Recently, I started to learn background development. Although I used Java language as Android development before, the technology stack is completely different. There are too many necessary “new” concepts to learn, and before I have a full understanding of them and the code written by others, I may encounter such a cup of tea and a cigarette. A Bug that can’t be fixed in a day.

This recently encountered Bug was discovered by accident while fixing a problem left over from the project, which in a nutshell is as follows:

Service in from the outside world to receive A push of A data, the data is inserted into the database, and then through MQ push A message to service B, some processing service B will be according to the received message, including the remote call service is A way to query the data, but in the test environment is always less than the data query.

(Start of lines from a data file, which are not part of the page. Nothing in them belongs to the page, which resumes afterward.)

/-- Whether the word that a queue's armed wait names satisfies it, or cannot be read; `slow` where it stands on a page under way,
which the wait itself then waits for. -/
def armedHolds (s : State) (x : Queue) (w : Armed) (slow : Bool) : Bool :=
  match qRange s x.part x.space .load w.addr 8 with
  | .ok segs _ _ => segsPoisoned s segs || waitCond w.cond.toNat 8 (bytesNat (readSegs s.mem segs)) w.value.toNat
  | .waits _ => slow
  | _ => true

/-- QUEUE_WAIT_WAKE: the queue's roll-call bit is set once (R361, R371). -/
def execQueueWaitWake (q : Nat) (s : State) : Out :=
  happens s <|
    (mget s.queues q).bind fun x => x.armed.bind fun w =>
      if armedHolds s x w false then some ((s.modQueue q fun x => { x with armed := none }).roll q) else none

/-- QUEUE_WAIT_PERIODIC: every 4,096 clk the word is read again. -/
def execQueueWaitPeriodic (q : Nat) (s : State) : Out :=
  happens s <|
    (mget s.queues q).bind fun x => x.armed.bind fun w =>
      if s.clk < w.due then none
      else if armedHolds s x w true then some ((s.modQueue q fun x => { x with armed := none }).roll q)
      else some (s.modQueue q fun x => { x with armed := some { w with due := s.clk + 4096 } })

/-! ### copy and migration (R233, R359) -/

/-- Translates a range of any length piece by piece; the first obstacle, or the segments and the key tags that
it binds. -/
def qSpan (part space : Nat) (acc : Acc) : Nat → W64 → Nat → State → QAcc
  | 0, _, _, s => .ok [] 0 s
  | f + 1, va, n, s =>
    if n = 0 then .ok [] 0 s
    else
      let k := min n (65536 - va.toNat % 65536)
      match qRange s part space acc va k with
      | .ok segs t s => match qSpan part space acc f (va + BitVec.ofNat 64 k) (n - k) s with
        | .ok more _ s => .ok (segs ++ more) t s
        | r => r
      | r => r

/-- copy, performed: every byte is checked before any is written. A poisoned source fails the access (R362). -/
def doCopy (s : State) (x : Queue) (dst src n : W64) : DispRes :=
  let pages (a : W64) : Nat := n.toNat / 65536 + a.toNat % 65536 + 2
  match qSpan x.part x.space .load (pages src) src n.toNat s with
  | .ok from_ _ s1 =>
    if segsPoisoned s1 from_ then .fault 4 s1
    else match qSpan x.part x.space .store (pages dst) dst n.toNat s1 with
      | .ok to_ _ s2 =>
        let bytes := readSegs s2.mem from_
        .done 0 (sendPeer (putSegs s2 to_ bytes) to_)
      | .fault _ s => .fault 4 s
      | .waits s => .waits s
      | .dead pa => .dead pa
  | .fault _ s => .fault 4 s
  | .waits s => .waits s
  | .dead pa => .dead pa

def execCmdCopy (a b c : BitVec 4) (s : State) : Out :=
  dispatched s (fun _ x j => doCopy s x (j.reg a.toNat) (j.reg b.toNat) (j.reg c.toNat)) fun _ j => j

/-- copy with imm[1:0] 1: the request is made, and the queue waits until its pages have moved (MIGRATION_PAGE). -/
def doMigrate (s : State) (q : Nat) (x : Queue) (csn va n : W64) (tier reg : Nat) : DispRes :=
  if s.migrs.any fun e => decide (e.2.queue = q) then .waits s
  else if n = 0 then .done 0 s
  else
    let (id, s) := s.fresh
    let m : Migr := ⟨x.part, x.space, va.toNat, va.toNat + n.toNat - 1, tier, none, 0, q, reg, csn⟩
    .waits { s with migrs := mset s.migrs id m }

def execCmdMigrate (a b c : BitVec 4) (tier : BitVec 2) (s : State) : Out :=
  dispatched s (fun q x j => doMigrate s q x j.csn (j.reg a.toNat) (j.reg c.toNat) tier.toNat b.toNat)
    fun v j => j.setReg b.toNat v

/-! ### launch and launchg (R364, R367, R368) -/

/-- launch: the launch is judged at once where it can be, and waits otherwise (GRID_LAUNCH_ACCEPT). -/
def execCmdLaunch (a b c d : BitVec 4) (prio : BitVec 2) (s : State) : Out :=
  withQueue s fun q x j =>
    match x.window.find? fun e => decide (e.1 = j.csn) with
    | some e => .next (completeCommand s q (movePos (j.setReg d.toNat e.2) 1))
    | none =>
      if s.launches.any fun e => decide (e.2.launcher = .queue q) then .next s
      else
        let (id, s) := s.fresh
        let pl : PLaunch :=
          { launcher := .queue q, party := none, part := x.part, space := x.space, queue := q, csn := j.csn
            prio := prio.toNat, depth := 1, recAt := j.reg a.toNat, raw := none, params := []
            ctxAt := j.reg b.toNat, ctx := none, sig := j.reg c.toNat, dreg := d.toNat }
        let s := { s with launches := mset s.launches id pl }
        .next ((tryLaunch s id).getD s)

/-- What reading the nodes of a timetable comes to. -/
inductive NodeRead where
  | nodes (l : List Nat) (s : State)
  | refused (cls : Nat) (s : State)
  | waits (s : State)
  | dead (pa : Nat)

/-- Reads the nodes of a timetable. -/
def readNodes (x : Queue) : Nat → W64 → List Nat → State → NodeRead
  | 0, _, l, s => .nodes l.reverse s
  | f + 1, va, l, s => match qRange s x.part x.space .load va 64 with
    | .ok segs _ s =>
      if segsPoisoned s segs then .refused 0x16 s
      else readNodes x f (va + 64) (bytesNat (readSegs s.mem segs) :: l) s
    | .fault c s => .refused c s
    | .waits s => .waits s
    | .dead pa => .dead pa

/-- launchg, performed: the status of the load, with the timetable resident and its first nodes launched. -/
def doLaunchg (s : State) (q : Nat) (x : Queue) (csn va sig : W64) : DispRes :=
  if 16 ≤ s.tables.length then .waits s
  else match qRange s x.part x.space .load va 64 with
    | .ok segs _ s =>
      let h := bytesNat (readSegs s.mem segs)
      let n := h % 2 ^ 11
      if segsPoisoned s segs then .done (9 + 256 * 0x16) s
      else if 2 ^ 11 ≤ h ∨ n = 0 ∨ 1024 < n then .done 10 s
      else match readNodes x n (va + 64) [] s with
        | .refused c s => .done (BitVec.ofNat 64 (9 + 256 * c)) s
        | .waits s => .waits s
        | .dead pa => .dead pa
        | .nodes raw s =>
          let nodes := raw.map parseNode
          let pl : PLaunch :=
            { launcher := .queue q, party := none, part := x.part, space := x.space, queue := q, csn := csn, prio := 0
              depth := 1, recAt := 0, raw := none, params := [], ctxAt := 0, ctx := none, sig := sig, dreg := 0 }
          if raw.any nodeBad || tableBad nodes then .done 10 s
          else match signalBad s pl with
            | .bad c => .done (BitVec.ofNat 64 (11 + 256 * c)) s
            | .waits s => .waits s
            | .good s =>
              let (id, s) := s.fresh
              let t : TTable := ⟨q, csn, sig, nodes, 0⟩
              let s := { s with tables := mset s.tables id t }
              let first := (List.range n).filter fun i => decide (((nodes[i]?).map (·.left)).getD 1 = 0)
              .done 0 (first.foldl (fun s i => launchNode s id i) s)
    | .fault c s => .done (BitVec.ofNat 64 (9 + 256 * c)) s
    | .waits s => .waits s
    | .dead pa => .dead pa

def execLaunchg (a b d : BitVec 4) (s : State) : Out :=
  dispatched s (fun q x j => doLaunchg s q x j.csn (j.reg a.toNat) (j.reg b.toNat)) fun v j => j.setReg d.toNat v

/-! ### The portal and writes of state (R355, R356, R416) -/

/-- The descriptor of a queue as its portal page reads (R354): reserved bits read 0 (R3). -/
def Queue.descriptor (x : Queue) : BitVec 512 :=
  BitVec.ofNat 512 (packFields [(0, x.img.csn.toNat), (64, (x.img.rptr.setWidth 32).toNat), (96, x.wptr.toNat), (128, x.m),
    (132, x.img.state.toNat), (136, x.img.fault.toNat), (144, x.img.depth), (152, x.core), (160, x.vector),
    (192, x.dropped.toNat), (256, x.retries.toNat)])

/-- PORTAL_KICK: eight commands enter the ring, or the packet is answered retry. -/
def execPortalKick (q : Nat) (cmds : List W64) (s : State) : Out :=
  happens s <|
    (mget s.queues q).bind fun x =>
    if cmds.length ≠ 8 then none
    else
      let used := (x.wptr - x.img.rptr.setWidth 32).toInt
      if !(s.reg.isReady) ∨ x.disabled ∨ x.img.state = 0 ∨ (x.size : Int) - used < 8 then
        some (s.modQueue q fun x => { x with retries := x.retries + 1 })
      else
        let mem := cmds.zipIdx.foldl (fun m e =>
          writeNat m (memKey 0 (x.ring + 8 * ((x.wptr.toNat + e.2) % x.size))) 8 e.1.toNat) s.mem
        some (({ s with mem := mem }.modQueue q fun x => { x with wptr := x.wptr + 8 }).roll q)

/-- Host write of 2: a faulted or stopped queue resumes at its command, which is performed anew: a result that told
its fault leaves the dispatch window (log entry 23). A write of any state sets the roll-call bit; one that R356 does not list
has no other effect. -/
def execQueueStateResume (q : Nat) (s : State) : Out :=
  happens s <|
    (mget s.queues q).map fun x =>
      let j := x.img
      let s := if j.state = 4 ∨ j.state = 5 then s.modQueue q fun x => { x.write { j with state := 2, fault := 0 } with
          window := x.window.filter fun e => !(e.2.getLsbD 63) } else s
      s.roll q

/-- Host write of 5: an idle queue stops at once, a running or waiting one at its next command boundary. -/
def execQueueStateStop (q : Nat) (s : State) : Out :=
  happens s <|
    (mget s.queues q).map fun x =>
      let j := x.img
      let s := if j.state = 1 then s.modQueue q fun x => x.write { j with state := 5 }
        else if j.state = 2 ∨ j.state = 3 then s.modQueue q fun x => { x with stopReq := true } else s
      s.roll q

/-- Host write of 6: a faulted or stopped queue is reset; grids that it has retained are released (R326). -/
def execQueueStateReset (q : Nat) (s : State) : Out :=
  happens s <|
    (mget s.queues q).map fun x =>
      let j := x.img
      if j.state = 4 ∨ j.state = 5 then
        let s := s.modQueue q fun x => { x with begun := none }
        let s := s.modQueue q fun x => { x.write { j with
            rptr := x.wptr.setWidth 64, depth := 0, fault := 0, state := 1, bstack := List.replicate 8 (0, 0, 0) } with
          armed := none, window := x.window.filter fun e => !(e.2.getLsbD 63) }
        let kept := (s.grids.filter fun e => decide (e.2.queue = q ∧ e.2.status = .retained ∧ e.2.depth = 1)).map (·.1)
        (kept.foldl releaseTree s).roll q
      else s.roll q

/-- PORTAL_WRITE_DISCARDED: any other write to the portal page is counted. -/
def execPortalWriteDiscarded (q : Nat) (s : State) : Out :=
  happens s <|
    (mget s.queues q).map fun _ => s.modQueue q fun x => { x with dropped := x.dropped + 1 }

/-! ### The next command of a queue (R357, R371) -/

/-- The queues that a core owns, as a mask. -/
def ownMask (s : State) (n : Nat) : BitVec 1024 :=
  BitVec.ofNat 1024 (((s.queues.filter fun e => decide (e.2.core = n)).map fun e => 2 ^ e.1).sum)

/-- Reads a roll-call word as a core does, and clears what it reads (R371). -/
def takeRoll (s : State) (n word : Nat) : W64 × State :=
  let w := (s.rollcall &&& ownMask s n).extractLsb' (64 * word) 64
  let gone : BitVec 1024 := w.setWidth 1024 <<< (64 * word)
  (w, { s with rollcall := s.rollcall &&& ~~~gone })

/-- What fetching a command comes to. -/
inductive CmdFetch where
  | word (w : W64)
  | bad
  | waits (s : State)
deriving DecidableEq, Repr

/-- The command at a queue's position; one in a poisoned granule of the ring cannot be read (R362). -/
def fetchCommand (s : State) (x : Queue) (j : JImg) : CmdFetch :=
  match topBuffer j with
  | none =>
    let key := memKey 0 (x.ring + 8 * (j.rptr.toNat % x.size))
    if poisoned s key then .bad else .word (BitVec.ofNat 64 (readNat s.mem key 8))
  | some (a, _, p) => match qRange s x.part x.space .load (a + BitVec.ofNat 64 (8 * p.toNat)) 8 with
    | .ok segs _ _ => if segsPoisoned s segs then .bad else .word (BitVec.ofNat 64 (bytesNat (readSegs s.mem segs)))
    | .waits s => .waits s
    | _ => .bad

end Sys2Proof.Machine
end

After encountering problems, we first conducted some investigations:

  • Suspect that the parameter or data insertion library is not successful, so print out the query parameters, manually copy the parameters to the library to check — there is data;

  • I suspected that there was something wrong with the SQL actually executed, so I asked my colleague to help configure MyBatis to output SQL in the log, copy the original SQL and check it in the database — there was data;

  • In the local connection test environment database, the code under breakpoint debugging – can normally get data;

After wondering for a while, continue to investigate:

  • Suspecting a problem with the database connection of the test environment program, I tested some other library functions — data is fine;

  • Suspect that there is a problem with the package in the test environment, so ask o&M colleagues to copy the JAR package from the container and check the configuration — no problem;

  • Suspect that the test environment remote call failed, so log at the remote call — no exception;

  • Dubbo Admin: The number of nodes is normal and the network segment is normal.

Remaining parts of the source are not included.